Data START
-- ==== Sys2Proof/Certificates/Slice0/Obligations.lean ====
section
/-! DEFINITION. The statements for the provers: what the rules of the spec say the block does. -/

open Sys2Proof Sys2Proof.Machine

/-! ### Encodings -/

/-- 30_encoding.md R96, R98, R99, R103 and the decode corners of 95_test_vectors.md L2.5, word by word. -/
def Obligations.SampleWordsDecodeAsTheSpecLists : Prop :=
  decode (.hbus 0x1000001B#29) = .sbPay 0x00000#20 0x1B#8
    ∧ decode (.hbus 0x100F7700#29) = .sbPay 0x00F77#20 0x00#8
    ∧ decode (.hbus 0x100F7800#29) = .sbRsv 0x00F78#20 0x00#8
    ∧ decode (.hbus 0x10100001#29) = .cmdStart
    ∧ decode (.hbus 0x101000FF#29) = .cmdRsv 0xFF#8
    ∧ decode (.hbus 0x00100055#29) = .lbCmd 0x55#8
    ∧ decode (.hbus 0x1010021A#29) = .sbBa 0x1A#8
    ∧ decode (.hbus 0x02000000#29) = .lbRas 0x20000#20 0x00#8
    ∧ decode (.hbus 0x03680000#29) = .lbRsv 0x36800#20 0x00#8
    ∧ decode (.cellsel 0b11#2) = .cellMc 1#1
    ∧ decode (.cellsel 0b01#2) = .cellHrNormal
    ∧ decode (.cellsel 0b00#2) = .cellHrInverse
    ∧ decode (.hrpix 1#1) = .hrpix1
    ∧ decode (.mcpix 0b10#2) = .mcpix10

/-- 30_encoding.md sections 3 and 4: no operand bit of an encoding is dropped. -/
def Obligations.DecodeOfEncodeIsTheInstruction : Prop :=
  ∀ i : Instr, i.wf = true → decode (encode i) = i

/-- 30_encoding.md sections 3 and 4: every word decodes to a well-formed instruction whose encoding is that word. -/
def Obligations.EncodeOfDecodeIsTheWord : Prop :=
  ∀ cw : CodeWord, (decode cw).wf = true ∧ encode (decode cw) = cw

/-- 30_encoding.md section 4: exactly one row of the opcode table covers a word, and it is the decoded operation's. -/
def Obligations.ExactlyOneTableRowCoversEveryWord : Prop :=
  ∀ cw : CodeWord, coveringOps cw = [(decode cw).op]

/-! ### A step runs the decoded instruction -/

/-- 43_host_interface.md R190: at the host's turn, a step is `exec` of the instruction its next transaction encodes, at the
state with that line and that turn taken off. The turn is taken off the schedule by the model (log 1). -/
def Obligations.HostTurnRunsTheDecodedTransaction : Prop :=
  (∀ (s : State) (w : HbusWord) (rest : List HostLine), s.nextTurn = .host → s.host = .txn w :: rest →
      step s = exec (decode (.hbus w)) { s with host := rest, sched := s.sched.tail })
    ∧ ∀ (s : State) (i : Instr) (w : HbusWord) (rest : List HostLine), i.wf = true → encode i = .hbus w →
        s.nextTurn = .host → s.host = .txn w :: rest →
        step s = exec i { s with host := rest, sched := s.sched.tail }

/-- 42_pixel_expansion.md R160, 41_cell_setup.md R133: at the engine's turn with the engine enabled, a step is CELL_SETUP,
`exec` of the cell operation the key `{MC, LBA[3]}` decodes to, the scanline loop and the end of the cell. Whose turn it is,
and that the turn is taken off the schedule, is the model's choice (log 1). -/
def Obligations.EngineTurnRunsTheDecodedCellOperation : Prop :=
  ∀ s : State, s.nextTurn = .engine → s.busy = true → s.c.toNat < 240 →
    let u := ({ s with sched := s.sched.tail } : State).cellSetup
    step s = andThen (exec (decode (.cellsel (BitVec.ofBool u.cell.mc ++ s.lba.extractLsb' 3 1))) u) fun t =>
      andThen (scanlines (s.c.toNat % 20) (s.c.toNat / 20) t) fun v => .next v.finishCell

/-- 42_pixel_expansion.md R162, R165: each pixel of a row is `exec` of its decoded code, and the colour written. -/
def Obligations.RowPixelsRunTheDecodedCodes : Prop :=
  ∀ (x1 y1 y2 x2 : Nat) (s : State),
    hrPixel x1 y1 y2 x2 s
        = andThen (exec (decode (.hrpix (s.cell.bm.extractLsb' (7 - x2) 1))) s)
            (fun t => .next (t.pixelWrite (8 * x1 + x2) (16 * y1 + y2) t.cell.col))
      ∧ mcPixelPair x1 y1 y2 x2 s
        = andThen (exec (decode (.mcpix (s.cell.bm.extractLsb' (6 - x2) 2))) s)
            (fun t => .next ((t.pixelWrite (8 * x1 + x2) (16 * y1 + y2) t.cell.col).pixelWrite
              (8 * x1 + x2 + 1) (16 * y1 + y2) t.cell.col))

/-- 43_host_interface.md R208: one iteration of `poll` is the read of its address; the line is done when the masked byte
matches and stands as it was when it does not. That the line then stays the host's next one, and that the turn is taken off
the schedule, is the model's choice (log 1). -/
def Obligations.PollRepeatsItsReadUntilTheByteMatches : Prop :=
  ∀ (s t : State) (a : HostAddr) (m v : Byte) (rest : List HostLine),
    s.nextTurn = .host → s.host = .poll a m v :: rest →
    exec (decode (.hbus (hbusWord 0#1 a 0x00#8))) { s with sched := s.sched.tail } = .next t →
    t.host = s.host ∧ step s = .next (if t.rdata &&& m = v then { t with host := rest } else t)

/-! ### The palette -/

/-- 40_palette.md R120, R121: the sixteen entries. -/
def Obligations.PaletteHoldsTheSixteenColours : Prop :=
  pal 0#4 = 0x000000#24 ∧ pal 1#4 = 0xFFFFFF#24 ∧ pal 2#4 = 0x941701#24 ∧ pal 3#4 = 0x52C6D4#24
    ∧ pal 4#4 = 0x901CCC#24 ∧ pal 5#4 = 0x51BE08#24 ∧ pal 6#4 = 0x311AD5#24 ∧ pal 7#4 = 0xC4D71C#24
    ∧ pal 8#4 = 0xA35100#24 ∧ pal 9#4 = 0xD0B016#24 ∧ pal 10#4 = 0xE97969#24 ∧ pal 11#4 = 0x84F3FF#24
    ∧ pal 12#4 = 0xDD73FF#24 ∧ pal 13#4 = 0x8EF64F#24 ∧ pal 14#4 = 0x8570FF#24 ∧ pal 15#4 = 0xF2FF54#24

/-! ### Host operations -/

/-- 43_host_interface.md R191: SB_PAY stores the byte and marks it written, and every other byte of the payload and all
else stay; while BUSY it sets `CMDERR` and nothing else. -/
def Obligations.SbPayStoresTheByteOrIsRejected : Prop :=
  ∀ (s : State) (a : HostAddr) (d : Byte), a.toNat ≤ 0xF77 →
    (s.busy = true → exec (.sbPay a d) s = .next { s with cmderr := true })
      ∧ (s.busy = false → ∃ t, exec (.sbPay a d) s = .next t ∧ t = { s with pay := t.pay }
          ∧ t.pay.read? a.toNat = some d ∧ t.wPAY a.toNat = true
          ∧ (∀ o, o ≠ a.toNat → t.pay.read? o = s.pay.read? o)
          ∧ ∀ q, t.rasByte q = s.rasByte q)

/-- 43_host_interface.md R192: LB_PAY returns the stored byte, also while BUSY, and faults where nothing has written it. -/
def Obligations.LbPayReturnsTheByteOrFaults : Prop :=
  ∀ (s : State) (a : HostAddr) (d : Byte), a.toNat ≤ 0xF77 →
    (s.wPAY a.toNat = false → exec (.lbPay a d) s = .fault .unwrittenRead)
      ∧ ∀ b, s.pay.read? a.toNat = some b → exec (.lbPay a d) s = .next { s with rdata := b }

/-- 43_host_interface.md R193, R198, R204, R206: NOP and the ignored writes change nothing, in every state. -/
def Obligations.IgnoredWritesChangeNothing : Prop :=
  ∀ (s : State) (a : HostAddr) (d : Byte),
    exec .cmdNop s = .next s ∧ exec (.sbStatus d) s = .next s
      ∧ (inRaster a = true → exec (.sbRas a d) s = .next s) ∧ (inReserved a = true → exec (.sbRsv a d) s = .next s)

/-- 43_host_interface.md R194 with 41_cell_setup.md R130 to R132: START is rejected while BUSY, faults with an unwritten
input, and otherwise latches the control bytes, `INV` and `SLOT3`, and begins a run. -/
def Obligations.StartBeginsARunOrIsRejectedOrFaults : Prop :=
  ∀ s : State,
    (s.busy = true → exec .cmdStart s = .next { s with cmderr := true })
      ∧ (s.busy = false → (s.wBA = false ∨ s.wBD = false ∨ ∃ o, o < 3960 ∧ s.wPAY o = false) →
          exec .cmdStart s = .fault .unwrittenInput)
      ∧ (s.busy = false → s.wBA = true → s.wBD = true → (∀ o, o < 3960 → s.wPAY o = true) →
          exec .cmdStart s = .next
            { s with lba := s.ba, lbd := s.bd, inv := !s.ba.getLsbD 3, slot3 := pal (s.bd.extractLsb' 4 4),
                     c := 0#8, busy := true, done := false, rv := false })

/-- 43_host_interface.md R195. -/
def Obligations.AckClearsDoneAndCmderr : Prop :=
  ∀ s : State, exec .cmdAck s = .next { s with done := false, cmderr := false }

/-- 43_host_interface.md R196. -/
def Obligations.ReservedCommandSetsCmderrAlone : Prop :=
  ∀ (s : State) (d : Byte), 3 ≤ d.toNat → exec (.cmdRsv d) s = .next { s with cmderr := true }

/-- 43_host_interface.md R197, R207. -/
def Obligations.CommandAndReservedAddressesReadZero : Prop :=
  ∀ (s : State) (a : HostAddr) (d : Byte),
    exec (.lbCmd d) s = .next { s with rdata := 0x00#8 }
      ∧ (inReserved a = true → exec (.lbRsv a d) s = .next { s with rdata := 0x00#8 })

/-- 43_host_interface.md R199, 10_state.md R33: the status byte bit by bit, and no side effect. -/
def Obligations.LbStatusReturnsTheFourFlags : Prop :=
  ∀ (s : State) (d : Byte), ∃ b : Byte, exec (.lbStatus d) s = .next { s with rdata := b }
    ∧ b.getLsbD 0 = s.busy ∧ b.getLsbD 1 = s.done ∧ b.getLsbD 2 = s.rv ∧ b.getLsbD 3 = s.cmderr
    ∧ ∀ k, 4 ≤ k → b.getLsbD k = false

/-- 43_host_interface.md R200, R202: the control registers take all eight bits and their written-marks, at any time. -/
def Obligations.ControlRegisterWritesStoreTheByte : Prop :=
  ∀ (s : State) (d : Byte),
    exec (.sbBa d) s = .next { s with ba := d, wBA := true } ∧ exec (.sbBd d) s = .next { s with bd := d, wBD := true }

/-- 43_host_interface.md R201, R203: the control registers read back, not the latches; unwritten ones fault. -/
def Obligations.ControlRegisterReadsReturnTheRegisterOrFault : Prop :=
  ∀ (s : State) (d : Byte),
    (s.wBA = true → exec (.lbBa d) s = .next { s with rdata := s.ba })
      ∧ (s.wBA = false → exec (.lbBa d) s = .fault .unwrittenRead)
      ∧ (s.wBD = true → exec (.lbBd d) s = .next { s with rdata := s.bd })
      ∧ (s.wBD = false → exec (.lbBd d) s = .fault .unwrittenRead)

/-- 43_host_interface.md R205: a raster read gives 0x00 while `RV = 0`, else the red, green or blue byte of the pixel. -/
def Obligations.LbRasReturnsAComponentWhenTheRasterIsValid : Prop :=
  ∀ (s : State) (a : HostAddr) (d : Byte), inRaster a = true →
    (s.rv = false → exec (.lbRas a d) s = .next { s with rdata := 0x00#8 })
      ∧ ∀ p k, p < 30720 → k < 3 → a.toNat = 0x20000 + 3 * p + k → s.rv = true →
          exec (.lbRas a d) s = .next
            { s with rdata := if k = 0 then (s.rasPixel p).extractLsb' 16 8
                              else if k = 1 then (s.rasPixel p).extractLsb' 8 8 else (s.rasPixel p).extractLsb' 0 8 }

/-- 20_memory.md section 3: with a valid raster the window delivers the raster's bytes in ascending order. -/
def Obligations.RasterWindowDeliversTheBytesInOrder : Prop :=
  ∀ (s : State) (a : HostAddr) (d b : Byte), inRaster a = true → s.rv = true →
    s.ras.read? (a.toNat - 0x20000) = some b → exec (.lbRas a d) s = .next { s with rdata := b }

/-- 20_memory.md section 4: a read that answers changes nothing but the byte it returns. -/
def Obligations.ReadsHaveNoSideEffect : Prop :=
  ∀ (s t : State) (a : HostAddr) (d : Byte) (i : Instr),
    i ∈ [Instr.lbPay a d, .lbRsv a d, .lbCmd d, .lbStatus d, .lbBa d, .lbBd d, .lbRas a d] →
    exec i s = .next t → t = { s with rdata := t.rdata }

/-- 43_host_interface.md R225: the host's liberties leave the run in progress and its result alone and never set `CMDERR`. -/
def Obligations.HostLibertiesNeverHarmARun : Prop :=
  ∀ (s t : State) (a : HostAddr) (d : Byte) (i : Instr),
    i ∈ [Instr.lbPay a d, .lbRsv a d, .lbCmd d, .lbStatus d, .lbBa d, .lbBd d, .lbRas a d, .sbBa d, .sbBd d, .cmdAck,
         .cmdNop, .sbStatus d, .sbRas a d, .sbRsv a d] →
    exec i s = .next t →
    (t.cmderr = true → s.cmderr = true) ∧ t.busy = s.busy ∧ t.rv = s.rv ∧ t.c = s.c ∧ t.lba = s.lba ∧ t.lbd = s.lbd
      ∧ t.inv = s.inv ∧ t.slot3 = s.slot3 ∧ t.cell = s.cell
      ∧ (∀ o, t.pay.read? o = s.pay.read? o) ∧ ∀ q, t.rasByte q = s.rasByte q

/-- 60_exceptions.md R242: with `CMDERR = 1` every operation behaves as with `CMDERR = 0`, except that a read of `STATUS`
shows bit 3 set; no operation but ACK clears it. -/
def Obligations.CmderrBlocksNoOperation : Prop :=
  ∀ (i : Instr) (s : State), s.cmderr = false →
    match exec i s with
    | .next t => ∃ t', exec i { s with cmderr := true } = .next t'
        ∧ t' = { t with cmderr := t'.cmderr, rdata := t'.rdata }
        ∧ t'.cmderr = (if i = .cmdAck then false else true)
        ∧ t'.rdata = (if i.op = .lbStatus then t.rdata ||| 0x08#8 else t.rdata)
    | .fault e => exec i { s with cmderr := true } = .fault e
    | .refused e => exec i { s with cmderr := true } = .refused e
Data END
Data START
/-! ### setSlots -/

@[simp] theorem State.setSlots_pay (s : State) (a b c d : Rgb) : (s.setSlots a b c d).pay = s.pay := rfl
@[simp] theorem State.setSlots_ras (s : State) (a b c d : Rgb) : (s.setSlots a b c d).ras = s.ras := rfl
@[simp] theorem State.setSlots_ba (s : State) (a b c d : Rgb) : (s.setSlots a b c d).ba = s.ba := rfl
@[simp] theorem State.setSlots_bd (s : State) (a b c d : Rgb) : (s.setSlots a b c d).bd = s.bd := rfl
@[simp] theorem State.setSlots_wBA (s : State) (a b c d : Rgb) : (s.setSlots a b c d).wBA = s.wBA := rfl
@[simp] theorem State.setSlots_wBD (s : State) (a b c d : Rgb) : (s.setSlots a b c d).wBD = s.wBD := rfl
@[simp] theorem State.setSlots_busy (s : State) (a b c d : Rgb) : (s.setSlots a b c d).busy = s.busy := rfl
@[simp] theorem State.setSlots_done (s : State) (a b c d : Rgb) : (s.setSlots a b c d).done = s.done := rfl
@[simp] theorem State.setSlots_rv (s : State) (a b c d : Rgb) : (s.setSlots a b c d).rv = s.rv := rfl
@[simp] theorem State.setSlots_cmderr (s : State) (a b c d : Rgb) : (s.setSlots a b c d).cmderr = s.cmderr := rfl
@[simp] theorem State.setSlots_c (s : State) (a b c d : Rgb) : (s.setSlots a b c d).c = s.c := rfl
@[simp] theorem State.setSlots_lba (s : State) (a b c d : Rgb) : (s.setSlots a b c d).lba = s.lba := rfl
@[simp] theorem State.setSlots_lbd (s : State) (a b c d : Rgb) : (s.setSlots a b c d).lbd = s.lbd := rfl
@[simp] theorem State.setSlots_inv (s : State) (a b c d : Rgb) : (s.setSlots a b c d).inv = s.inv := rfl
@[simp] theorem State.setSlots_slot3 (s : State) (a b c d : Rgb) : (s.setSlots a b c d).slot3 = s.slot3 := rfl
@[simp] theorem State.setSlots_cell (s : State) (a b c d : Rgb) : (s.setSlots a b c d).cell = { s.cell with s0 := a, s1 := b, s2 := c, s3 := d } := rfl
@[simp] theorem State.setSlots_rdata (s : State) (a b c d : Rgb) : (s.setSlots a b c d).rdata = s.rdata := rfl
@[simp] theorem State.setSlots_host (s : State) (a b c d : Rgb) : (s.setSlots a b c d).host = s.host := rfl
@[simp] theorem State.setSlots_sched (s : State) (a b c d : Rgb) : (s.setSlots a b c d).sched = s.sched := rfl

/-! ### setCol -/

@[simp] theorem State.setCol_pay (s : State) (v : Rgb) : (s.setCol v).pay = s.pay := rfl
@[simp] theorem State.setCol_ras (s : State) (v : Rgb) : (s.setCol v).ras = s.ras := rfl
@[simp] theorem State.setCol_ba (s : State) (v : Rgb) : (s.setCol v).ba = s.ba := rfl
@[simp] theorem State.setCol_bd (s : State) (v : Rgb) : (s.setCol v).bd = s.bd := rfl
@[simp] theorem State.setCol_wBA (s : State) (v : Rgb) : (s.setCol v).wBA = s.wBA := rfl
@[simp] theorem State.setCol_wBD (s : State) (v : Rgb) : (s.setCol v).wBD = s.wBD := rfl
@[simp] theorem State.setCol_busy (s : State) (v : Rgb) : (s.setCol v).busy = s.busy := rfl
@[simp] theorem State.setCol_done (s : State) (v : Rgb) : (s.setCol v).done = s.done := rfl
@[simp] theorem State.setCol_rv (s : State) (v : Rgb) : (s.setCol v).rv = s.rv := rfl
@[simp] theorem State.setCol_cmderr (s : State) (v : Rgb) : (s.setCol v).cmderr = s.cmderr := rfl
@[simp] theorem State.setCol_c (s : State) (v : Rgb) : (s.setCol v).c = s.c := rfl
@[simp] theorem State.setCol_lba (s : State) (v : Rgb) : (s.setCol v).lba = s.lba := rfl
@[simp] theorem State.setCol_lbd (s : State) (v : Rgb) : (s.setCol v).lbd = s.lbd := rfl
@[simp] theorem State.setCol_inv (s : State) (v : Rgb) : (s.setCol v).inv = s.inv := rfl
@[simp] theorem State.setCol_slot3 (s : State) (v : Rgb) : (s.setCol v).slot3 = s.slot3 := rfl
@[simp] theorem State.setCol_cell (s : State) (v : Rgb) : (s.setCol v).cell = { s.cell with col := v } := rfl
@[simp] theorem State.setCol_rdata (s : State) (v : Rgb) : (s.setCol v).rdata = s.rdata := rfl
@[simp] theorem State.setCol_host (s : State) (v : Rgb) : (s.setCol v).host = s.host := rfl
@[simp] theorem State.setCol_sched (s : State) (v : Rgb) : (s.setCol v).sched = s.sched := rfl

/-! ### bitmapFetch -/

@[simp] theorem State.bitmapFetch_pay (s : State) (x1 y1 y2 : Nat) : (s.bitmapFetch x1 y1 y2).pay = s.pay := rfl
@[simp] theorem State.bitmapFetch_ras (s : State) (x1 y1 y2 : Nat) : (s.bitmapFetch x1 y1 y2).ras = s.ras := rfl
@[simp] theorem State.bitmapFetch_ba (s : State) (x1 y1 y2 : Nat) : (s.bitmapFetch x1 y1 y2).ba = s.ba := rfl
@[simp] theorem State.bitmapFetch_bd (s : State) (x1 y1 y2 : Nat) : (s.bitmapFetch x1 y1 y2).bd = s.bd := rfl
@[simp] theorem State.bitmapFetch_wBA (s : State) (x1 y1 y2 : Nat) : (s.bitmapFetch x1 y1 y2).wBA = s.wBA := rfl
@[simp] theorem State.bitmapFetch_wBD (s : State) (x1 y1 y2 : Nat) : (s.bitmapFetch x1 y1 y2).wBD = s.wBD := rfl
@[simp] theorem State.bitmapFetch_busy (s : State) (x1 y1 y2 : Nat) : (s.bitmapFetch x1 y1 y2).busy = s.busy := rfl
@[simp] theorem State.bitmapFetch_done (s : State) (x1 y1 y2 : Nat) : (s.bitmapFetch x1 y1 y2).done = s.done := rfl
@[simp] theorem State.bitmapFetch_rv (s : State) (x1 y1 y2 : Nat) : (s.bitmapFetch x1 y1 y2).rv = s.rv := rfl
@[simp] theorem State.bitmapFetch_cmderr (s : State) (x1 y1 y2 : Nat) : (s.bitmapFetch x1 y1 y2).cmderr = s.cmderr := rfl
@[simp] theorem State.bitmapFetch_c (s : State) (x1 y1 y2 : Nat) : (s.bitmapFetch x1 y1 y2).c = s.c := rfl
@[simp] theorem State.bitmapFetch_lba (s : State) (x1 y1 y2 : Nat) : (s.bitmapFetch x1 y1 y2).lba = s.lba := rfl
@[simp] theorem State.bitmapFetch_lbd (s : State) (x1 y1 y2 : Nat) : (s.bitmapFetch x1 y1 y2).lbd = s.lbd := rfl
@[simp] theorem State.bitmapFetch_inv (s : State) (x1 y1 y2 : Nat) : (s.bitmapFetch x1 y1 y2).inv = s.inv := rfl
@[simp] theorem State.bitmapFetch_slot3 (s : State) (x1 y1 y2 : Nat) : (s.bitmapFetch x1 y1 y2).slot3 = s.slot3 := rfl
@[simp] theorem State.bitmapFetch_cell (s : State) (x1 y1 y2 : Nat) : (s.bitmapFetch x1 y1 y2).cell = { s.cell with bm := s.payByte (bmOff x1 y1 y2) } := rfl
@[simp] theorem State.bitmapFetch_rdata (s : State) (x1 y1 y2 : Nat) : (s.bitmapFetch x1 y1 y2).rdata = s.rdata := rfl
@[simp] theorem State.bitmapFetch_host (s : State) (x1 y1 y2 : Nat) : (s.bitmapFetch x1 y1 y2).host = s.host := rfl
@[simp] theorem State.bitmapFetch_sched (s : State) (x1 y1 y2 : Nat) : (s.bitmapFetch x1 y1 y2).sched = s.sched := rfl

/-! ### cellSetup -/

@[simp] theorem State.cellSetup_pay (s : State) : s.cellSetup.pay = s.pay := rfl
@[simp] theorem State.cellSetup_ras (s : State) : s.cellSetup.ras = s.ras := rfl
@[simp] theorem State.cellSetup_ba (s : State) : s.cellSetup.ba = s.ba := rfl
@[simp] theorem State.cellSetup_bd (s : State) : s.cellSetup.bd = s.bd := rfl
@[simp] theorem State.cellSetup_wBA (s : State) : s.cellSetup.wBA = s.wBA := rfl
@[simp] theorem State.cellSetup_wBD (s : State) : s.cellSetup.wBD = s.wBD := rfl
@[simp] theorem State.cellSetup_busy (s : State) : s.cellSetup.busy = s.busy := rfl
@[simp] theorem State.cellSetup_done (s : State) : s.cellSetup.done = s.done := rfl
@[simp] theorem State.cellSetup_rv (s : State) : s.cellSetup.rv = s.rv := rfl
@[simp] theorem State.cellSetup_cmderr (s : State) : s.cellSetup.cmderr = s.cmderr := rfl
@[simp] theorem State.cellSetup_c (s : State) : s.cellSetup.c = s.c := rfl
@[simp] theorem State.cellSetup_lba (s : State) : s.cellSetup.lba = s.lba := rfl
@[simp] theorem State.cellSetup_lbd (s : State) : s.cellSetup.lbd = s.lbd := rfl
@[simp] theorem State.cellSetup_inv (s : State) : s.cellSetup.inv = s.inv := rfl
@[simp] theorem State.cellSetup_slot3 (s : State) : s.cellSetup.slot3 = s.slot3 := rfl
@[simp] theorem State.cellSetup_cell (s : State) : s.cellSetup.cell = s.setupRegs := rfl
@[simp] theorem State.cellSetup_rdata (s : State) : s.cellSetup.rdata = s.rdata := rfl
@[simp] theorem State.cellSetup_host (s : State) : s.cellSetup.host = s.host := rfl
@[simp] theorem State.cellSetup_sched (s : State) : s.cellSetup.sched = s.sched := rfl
Data END
### Action item
Beginning with the line above that contains "s.cellSetup.inv = s.inv := rfl", copy each line exactly up to and including the line that contains "s.cellSetup.slot3 = s.slot3 := rfl", and go no further.

### Response below
@[simp] theorem State.cellSetup_inv (s : State) : s.cellSetup.inv = s.inv := rfl
@[simp] theorem State.cellSetup_slot3 (s : State) : s.cellSetup.slot3 = s.slot3 := rfl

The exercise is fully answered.